Saved data entries:
---+---
-- ==== Sys2Proof/Tests/Slice0.lean ====
section
/-! SUPPORT. Own tests. Every expected value is from the spec: the vectors of 95_test_vectors.md (named in the comments), the
words of opcode_table.json and 30_encoding.md R98, and the rules themselves. The witnesses at the end show states and operands
that meet the hypotheses of each statement. -/

namespace Sys2Proof.Tests

open Sys2Proof.Machine

/-! ### Helpers -/

/-- A state of a phase and algorithm that holds a message shorter than a block. -/
def holding (p : Phase) (a : Alg) (m : List Byte) : State :=
  { State.reset with
    phase := p, alg := a, acc := putWords a Words.zero (iv a), buf := writeBytes State.reset.buf 0 m
    count := BitVec.ofNat 128 m.length }

/-- A write with all strobes. -/
def wr (off : BitVec 8) (v : Word) : HostEvent := .txn (.write off v 0b1111)

/-- A CMD write. -/
def cmd (cw : Word) : HostEvent := wr 0x00 cw

/-- A read. -/
def rd (off : BitVec 8) : HostEvent := .txn (.read off)

/-- The state with one host event waiting. -/
def given (e : HostEvent) (s : State) : State := { s with port := [e] }

/-- The state after one step on one event. -/
def after (e : HostEvent) (s : State) : Option State :=
  match step (given e s) with
  | .next t => some t
  | .fault _ => none
  | .refused _ => none

/-- STATUS and ERRINFO after an event, the two columns of the spec's vectors. -/
def report (e : HostEvent) (s : State) : Option (Word × Word) := (after e s).map fun t => (statusWord t, t.errinfo)

/-- The bytes of "adam". -/
def adam : List Byte := [0x61, 0x64, 0x61, 0x6d]

/-! ### Well-formedness: an ill-formed term for each check -/

/-- R93: INIT refuses ALG = 7. -/
theorem test_wellFormed_init : (Instr.init 7).wellFormed = false ∧ (Instr.init 6).wellFormed = true := by decide

/-- R94: FEED refuses NB in 5..7. -/
theorem test_wellFormed_feed :
    (Instr.feed 5).wellFormed = false ∧ (Instr.feed 7).wellFormed = false ∧ (Instr.feed 4).wellFormed = true := by decide

/-! ### Decoding: words written out bit by bit from 30_encoding.md R91: RSV, NB, r, ALG, OP -/

/-- What the decoder reads, none where it rejects. -/
def decoded (cw : Word) : Option Instr := (decode cw).toOption

theorem test_decode_nop : decoded (0#21 ++ 0b000#3 ++ 0#1 ++ 0b000#3 ++ 0b0000#4) = some .nop := by decide

/-- INIT sha512_256, and INIT sha384. -/
theorem test_decode_init : decoded (0#21 ++ 0b000#3 ++ 0#1 ++ 0b110#3 ++ 0b0001#4) = some (.init 6) ∧
    decoded (0#21 ++ 0b000#3 ++ 0#1 ++ 0b100#3 ++ 0b0001#4) = some (.init 4) := by decide

theorem test_decode_feed : decoded (0#21 ++ 0b100#3 ++ 0#1 ++ 0b000#3 ++ 0b0010#4) = some (.feed 4) ∧
    decoded (0#21 ++ 0b001#3 ++ 0#1 ++ 0b000#3 ++ 0b0010#4) = some (.feed 1) := by decide

theorem test_decode_finalize : decoded (0#21 ++ 0b000#3 ++ 0#1 ++ 0b000#3 ++ 0b0011#4) = some .finalize := by decide

theorem test_decode_finalizeReset : decoded (0#21 ++ 0b000#3 ++ 0#1 ++ 0b000#3 ++ 0b0100#4) = some .finalizeReset := by decide

theorem test_decode_clrerr : decoded (0#21 ++ 0b000#3 ++ 0#1 ++ 0b000#3 ++ 0b0101#4) = some .clrerr := by decide

/-- Why the decoder rejects, none where it does not. -/
def rejection (cw : Word) : Option IllegalWord :=
  match decode cw with
  | .error e => some e
  | .ok _ => none

/-- Each rejection by its name: V-ERR-4, V-ERR-2, V-ERR-1, V-ERR-6, V-ERR-5, V-ERR-7. -/
theorem test_decode_rejects : rejection 0x00000080 = some .reservedBit ∧ rejection 0x00000006 = some .badOpcode ∧
    rejection 0x00000071 = some .badAlg ∧ rejection 0x00000412 = some .strayAlg ∧ rejection 0x00000502 = some .badNb ∧
    rejection 0x00000101 = some .strayNb := by decide

/-! ### Commands: one step each -/

/-- V-CMD-8. -/
theorem test_nop : report (cmd 0x00000000) (holding .absorb .sha256 []) = some (0x00000011, 0x00000000) := by decide

/-- V-CMD-5: INIT sha384 after reset; the IV of 46_sha512.md R221. -/
theorem test_init : (after (cmd 0x00000041) State.reset).map (fun t => (statusWord t, t.count, t.acc.a, t.acc.h)) =
    some (0x00000041, 0, 0xcbbb9d5dc1059ed8, 0x47b5481dbefa4fa4) := by decide

/-- V-CMD-15: INIT in DONE clears D and DVALID. -/
theorem test_init_done : (after (cmd 0x00000011)
      { holding .done .sha1 adam with dvalid := true, digest := Vector.replicate 64 0xff }).map
    (fun t => (statusWord t, t.digest, t.count)) = some (0x00000011, Vector.replicate 64 0, 0) := by decide

set_option maxRecDepth 20000 in
/-- V-CMD-10: the tail is the four lanes, lane 0 first. -/
theorem test_feed : (after (cmd 0x00000402) { holding .absorb .sha256 [] with data := 0x61626364 }).map
    (fun t => (statusWord t, t.count, tail t, t.data)) =
      some (0x00000011, 4, [0x61, 0x62, 0x63, 0x64], 0x61626364) := by decide

set_option maxRecDepth 20000 in
/-- V-CMD-11: FEED 2 takes lanes 0 and 1. -/
theorem test_feed_two : (after (cmd 0x00000202) { holding .absorb .sha1 [0x61, 0x62] with data := 0x61620000 }).map
    (fun t => (statusWord t, t.count, tail t)) = some (0x00000001, 4, [0x61, 0x62, 0x61, 0x62]) := by decide

set_option maxRecDepth 20000 in
/-- V-CMD-12: SHA-1 of "adam" (V-SRC-3). -/
theorem test_finalize : (after (cmd 0x00000003) (holding .absorb .sha1 adam)).map
    (fun t => (statusWord t, t.count, digestWord t 0, digestWord t 4, digestWord t 5)) =
      some (0x0000000a, 4, 0x0e18f44c, 0x9ac4fb2a, 0) := by decide

/-- V-CMD-13: a second FINALIZE is refused. -/
theorem test_finalize_done : report (cmd 0x00000003) { holding .done .sha1 adam with dvalid := true } =
    some (0x0000220a, 0x00000003) := by decide

set_option maxRecDepth 20000 in
/-- V-CMD-16: SHA-256 of "", and the IV reloaded. -/
theorem test_finalizeReset : (after (cmd 0x00000004) (holding .absorb .sha256 [])).map
    (fun t => (statusWord t, t.count, digestWord t 0, digestWord t 7, t.acc)) =
      some (0x00000019, 0, 0xe3b0c442, 0x7852b855, sha256IV) := by decide

/-- V-ERR-11. -/
theorem test_finalizeReset_uninit : report (cmd 0x00000004) State.reset = some (0x00002200, 0x00000004) := by decide

/-- V-ERR-24. -/
theorem test_clrerr : report (cmd 0x00000005)
    { State.reset with eState := true, eAccess := true, ecode := 2, errinfo := 0x00000402 } = some (0, 0) := by decide

/-- V-ERR-25: CLRERR with bit 7 set is ILLEGAL and clears nothing. -/
theorem test_clrerr_illegal : report (cmd 0x00000085) { State.reset with eState := true, ecode := 2, errinfo := 0x00000402 } =
    some (0x00002300, 0x00000402) := by decide

/-! ### Errors and the port -/

/-- V-ERR-1, V-ERR-8, V-ERR-12: illegal words. -/
theorem test_illegal : report (cmd 0x00000071) State.reset = some (0x00001100, 0x00000071) ∧
    report (cmd 0x80000003) (holding .absorb .sha256 []) = some (0x00001111, 0x80000003) ∧
    report (cmd 0x00000502) State.reset = some (0x00001100, 0x00000502) := by decide

/-- V-ERR-13, V-ERR-15, V-ERR-17, V-ERR-19: refused writes. -/
theorem test_access : report (wr 0x08 0) State.reset = some (0x00003400, 0x00000108) ∧
    report (wr 0x05 0x61626364) State.reset = some (0x00003400, 0x00000105) ∧
    report (.txn (.write 0x00 0x00000006 0b0001)) State.reset = some (0x00003400, 0x00000100) ∧
    report (wr 0xfc 1) State.reset = some (0x00003400, 0x000001fc) := by decide

/-- V-ERR-27: a failed invariant check, then INIT, then CLRERR in FAULT. -/
theorem test_fault : report (cmd 0x00000011) (finalizeFrom (zeros 64) (zeros 8) 0x00000003 false (holding .absorb .sha256 [])) =
      some (0x00005217, 0x00000003) ∧
    statusWord (finalizeFrom (zeros 64) (zeros 8) 0x00000003 false (holding .absorb .sha256 [])) = 0x00005017 ∧
    report (cmd 0x00000005) { holding .fault .sha256 [] with eState := true, ecode := 5, errinfo := 3 } =
      some (0x00000017, 0) := by decide

/-- P1 and V-ERR-20, V-ERR-21, V-ERR-22: reads. -/
theorem test_read : (after (rd 0x10) (holding .absorb .sha1 adam)).map (fun t => t.out) = some (.ackRead 4) ∧
    (after (rd 0x04) { State.reset with data := 0x61626364 }).map (fun t => t.out) = some (.ackRead 0x61626364) ∧
    (after (rd 0x05) { State.reset with data := 0x61626364 }).map (fun t => t.out) = some (.ackRead 0) ∧
    (after (rd 0x60) { State.reset with data := 0x61626364 }).map (fun t => t.out) = some (.ackRead 0) ∧
    (after (rd 0x00) { State.reset with data := 0x61626364 }).map (fun t => t.out) = some (.ackRead 0) := by decide

set_option maxRecDepth 20000 in
/-- V-RST-1. -/
theorem test_reset : (after (.rst (some (.write 0x00 0x00000003 0b1111))) { holding .done .sha1 adam with dvalid := true }) =
    some State.reset := by decide

/-! ### Counter and padding -/

/-- COUNT, LEN_OVF, ECODE, ERRINFO and the footer after CounterAdd. -/
def counted (a : Alg) (count : BitVec 128) (n : Nat) (cw : Word) : BitVec 128 × Bool × BitVec 4 × Word × Nat :=
  let t := counterAdd n cw { holding .absorb a [] with count := count }
  (t.count, t.lenOvf, t.ecode, t.errinfo, beNat (counterFooter t))

/-- V-CNT-5, V-CNT-6: the ceiling. -/
theorem test_counter_ceiling :
    counted .sha256 0x1ffffffffffffffb 4 0x402 = (0x1fffffffffffffff, false, 0, 0, 0xfffffffffffffff8) ∧
    counted .sha256 0x1ffffffffffffffc 4 0x402 = (0x2000000000000000, true, 4, 0x402, 0) := by decide

/-- V-CNT-8, V-CNT-10: the wrap. -/
theorem test_counter_wrap :
    counted .sha1 0xffffffffffffffff 1 0x102 = (0, true, 4, 0x102, 0) ∧
    counted .sha384 0xfffffffffffffffffffffffffffffffe 4 0x402 = (2, true, 4, 0x402, 16) := by decide

/-- V-PAD-3: L = 55 is one block, the footer right after the terminator. -/
theorem test_pad_one : padNew .sha1 (List.replicate 55 0x61) (beBytes 8 440) =
    some (.finalBlock (List.replicate 55 0x61 ++ [0x80, 0, 0, 0, 0, 0, 0, 0x01, 0xb8])) := by decide

/-- V-PAD-4: L = 56 is two blocks. -/
theorem test_pad_two : padNew .sha1 (List.replicate 56 0x61) (beBytes 8 448) =
      some (.penultimateBlock (List.replicate 56 0x61 ++ [0x80, 0, 0, 0, 0, 0, 0, 0]) [0, 0, 0, 0, 0, 0, 0x01, 0xc0]) ∧
    (padNext .sha1 (.penultimateBlock (List.replicate 56 0x61 ++ [0x80, 0, 0, 0, 0, 0, 0, 0]) [0, 0, 0, 0, 0, 0, 0x01, 0xc0])
      []).pad = .finalBlock (zeros 56 ++ [0, 0, 0, 0, 0, 0, 0x01, 0xc0]) := by decide

/-! ### The three compressions and their constants -/

/-- The padded block of "abc" (2.3). -/
def abcBlock (a : Alg) : List Byte := paddedMessage a [0x61, 0x62, 0x63]

set_option maxRecDepth 20000 in
/-- V-SHA1-3: W_16..W_19, W_79, and S after round 0. -/
theorem test_sha1_schedule : ((sha1Words (abcBlock .sha1)).drop 16).take 4 = [0xc2c4c700, 0x00000000, 0x00000030, 0x85898e01] ∧
    (sha1Words (abcBlock .sha1))[79]? = some 0x822e0879 := by decide

set_option maxRecDepth 20000 in
/-- V-SHA256-3: W_16..W_19 and W_63. -/
theorem test_sha256_schedule :
    ((sha256Words (abcBlock .sha256)).drop 16).take 4 = [0x61626380, 0x000f0000, 0x7da86405, 0x600003c6] ∧
    (sha256Words (abcBlock .sha256))[63]? = some 0x12b1edeb := by decide

set_option maxRecDepth 20000 in
/-- V-SHA512-3: W_16..W_19 and W_79. -/
theorem test_sha512_schedule : ((sha512Words (abcBlock .sha512)).drop 16).take 4 =
      [0x6162638000000000, 0x00030000000000c0, 0x0a9699a24c700003, 0x00000c0060000603] ∧
    (sha512Words (abcBlock .sha512))[79]? = some 0x92aeeed1a7bcf7d2 := by decide

set_option maxRecDepth 20000 in
/-- Section 2.4: SHA-512/224 keeps the high half of H[3] in DIGEST6 and drops the low half. -/
theorem test_sha512_224 : (after (cmd 0x00000003) (holding .absorb .sha512_224 [0x61, 0x62, 0x63])).map
    (fun t => (digestWord t 0, digestWord t 6, digestWord t 7)) = some (0x4634270f, 0x3e8924aa, 0) := by decide

set_option maxRecDepth 20000 in
/-- R223: how the SHA-512/256 IV was obtained. -/
theorem test_sha512_256_iv :
    digestWords .sha512
        { a := sha512IV.a ^^^ 0xa5a5a5a5a5a5a5a5, b := sha512IV.b ^^^ 0xa5a5a5a5a5a5a5a5
          c := sha512IV.c ^^^ 0xa5a5a5a5a5a5a5a5, d := sha512IV.d ^^^ 0xa5a5a5a5a5a5a5a5
          e := sha512IV.e ^^^ 0xa5a5a5a5a5a5a5a5, f := sha512IV.f ^^^ 0xa5a5a5a5a5a5a5a5
          g := sha512IV.g ^^^ 0xa5a5a5a5a5a5a5a5, h := sha512IV.h ^^^ 0xa5a5a5a5a5a5a5a5 }
        [0x53, 0x48, 0x41, 0x2d, 0x35, 0x31, 0x32, 0x2f, 0x32, 0x35, 0x36] = sha512t256IV := by decide

/-- The first 80 primes. -/
def primes : List Nat :=
  [2, 3, 5, 7, 11, 13, 17, 19, 23, 29, 31, 37, 41, 43, 47, 53, 59, 61, 67, 71]
  ++ [73, 79, 83, 89, 97, 101, 103, 107, 109, 113, 127, 131, 137, 139, 149, 151, 157, 163, 167, 173]
  ++ [179, 181, 191, 193, 197, 199, 211, 223, 227, 229, 233, 239, 241, 251, 257, 263, 269, 271, 277, 281]
  ++ [283, 293, 307, 311, 313, 317, 331, 337, 347, 349, 353, 359, 367, 373, 379, 383, 389, 397, 401, 409]

/-- k is the first w bits of the fractional part of the cube root of p (45_sha256.md, 46_sha512.md, introductions). -/
def cubeRootBits (w p k : Nat) : Bool :=
  (List.range 8).any fun i => decide ((i * 2 ^ w + k) ^ 3 ≤ p * 2 ^ (3 * w) ∧ p * 2 ^ (3 * w) < (i * 2 ^ w + k + 1) ^ 3)

/-- k is the first w bits of the fractional part of the square root of p. -/
def squareRootBits (w p k : Nat) : Bool :=
  (List.range 8).any fun i => decide ((i * 2 ^ w + k) ^ 2 ≤ p * 2 ^ (2 * w) ∧ p * 2 ^ (2 * w) < (i * 2 ^ w + k + 1) ^ 2)

theorem test_sha256K : sha256K.length = 64 ∧ (primes.zip sha256K).all (fun x => cubeRootBits 32 x.1 x.2.toNat) = true := by decide

theorem test_sha512K : sha512K.length = 80 ∧ (primes.zip sha512K).all (fun x => cubeRootBits 64 x.1 x.2.toNat) = true := by decide

/-- The SHA-512 IV is of the first eight primes, the SHA-384 IV of the next eight. -/
theorem test_sha512IV : (primes.zip (liveWords .sha512 sha512IV)).all (fun x => squareRootBits 64 x.1 x.2) = true ∧
    ((primes.drop 8).zip (liveWords .sha384 sha384IV)).all (fun x => squareRootBits 64 x.1 x.2) = true := by decide

/-! ### Assembler text -/

/-- R100 to R103: a line of each shape. -/
theorem test_asm :
    parseLine "  init sha512_224   # open".toList = some (.statement (.command (.init 5))) ∧
    parseLine "init 7".toList = some (.statement (.command (.init 7))) ∧
    parseLine "write DATA, 0x61626364, strb=0b0011".toList = some (.statement (.write .data 0x61626364 0b0011)) ∧
    parseLine "read DIGEST15".toList = some (.statement (.read (.digest 15))) ∧
    parseLine "read @0x05".toList = some (.statement (.read (.raw 0x05))) ∧
    parseLine "feedb x\"61 62\"".toList = some (.feedb [0x61, 0x62]) ∧
    parseLine "hash sha1, \"ab\"".toList = some (.hash 0 [0x61, 0x62]) ∧
    parseLine "feed 5".toList = none := by decide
---+---
ABOUT THIS TASK:
Copy out each line of the records where the word "cubeRootBits" appears.

OUTPUT OF THE EXERCISE:
def cubeRootBits (w p k : Nat) : Bool :=
theorem test_sha256K : sha256K.length = 64 ∧ (primes.zip sha256K).all (fun x => cubeRootBits 32 x.1 x.2.toNat) = true := by decide
theorem test_sha512K : sha512K.length = 80 ∧ (primes.zip sha512K).all (fun x => cubeRootBits 64 x.1 x.2.toNat) = true := by decide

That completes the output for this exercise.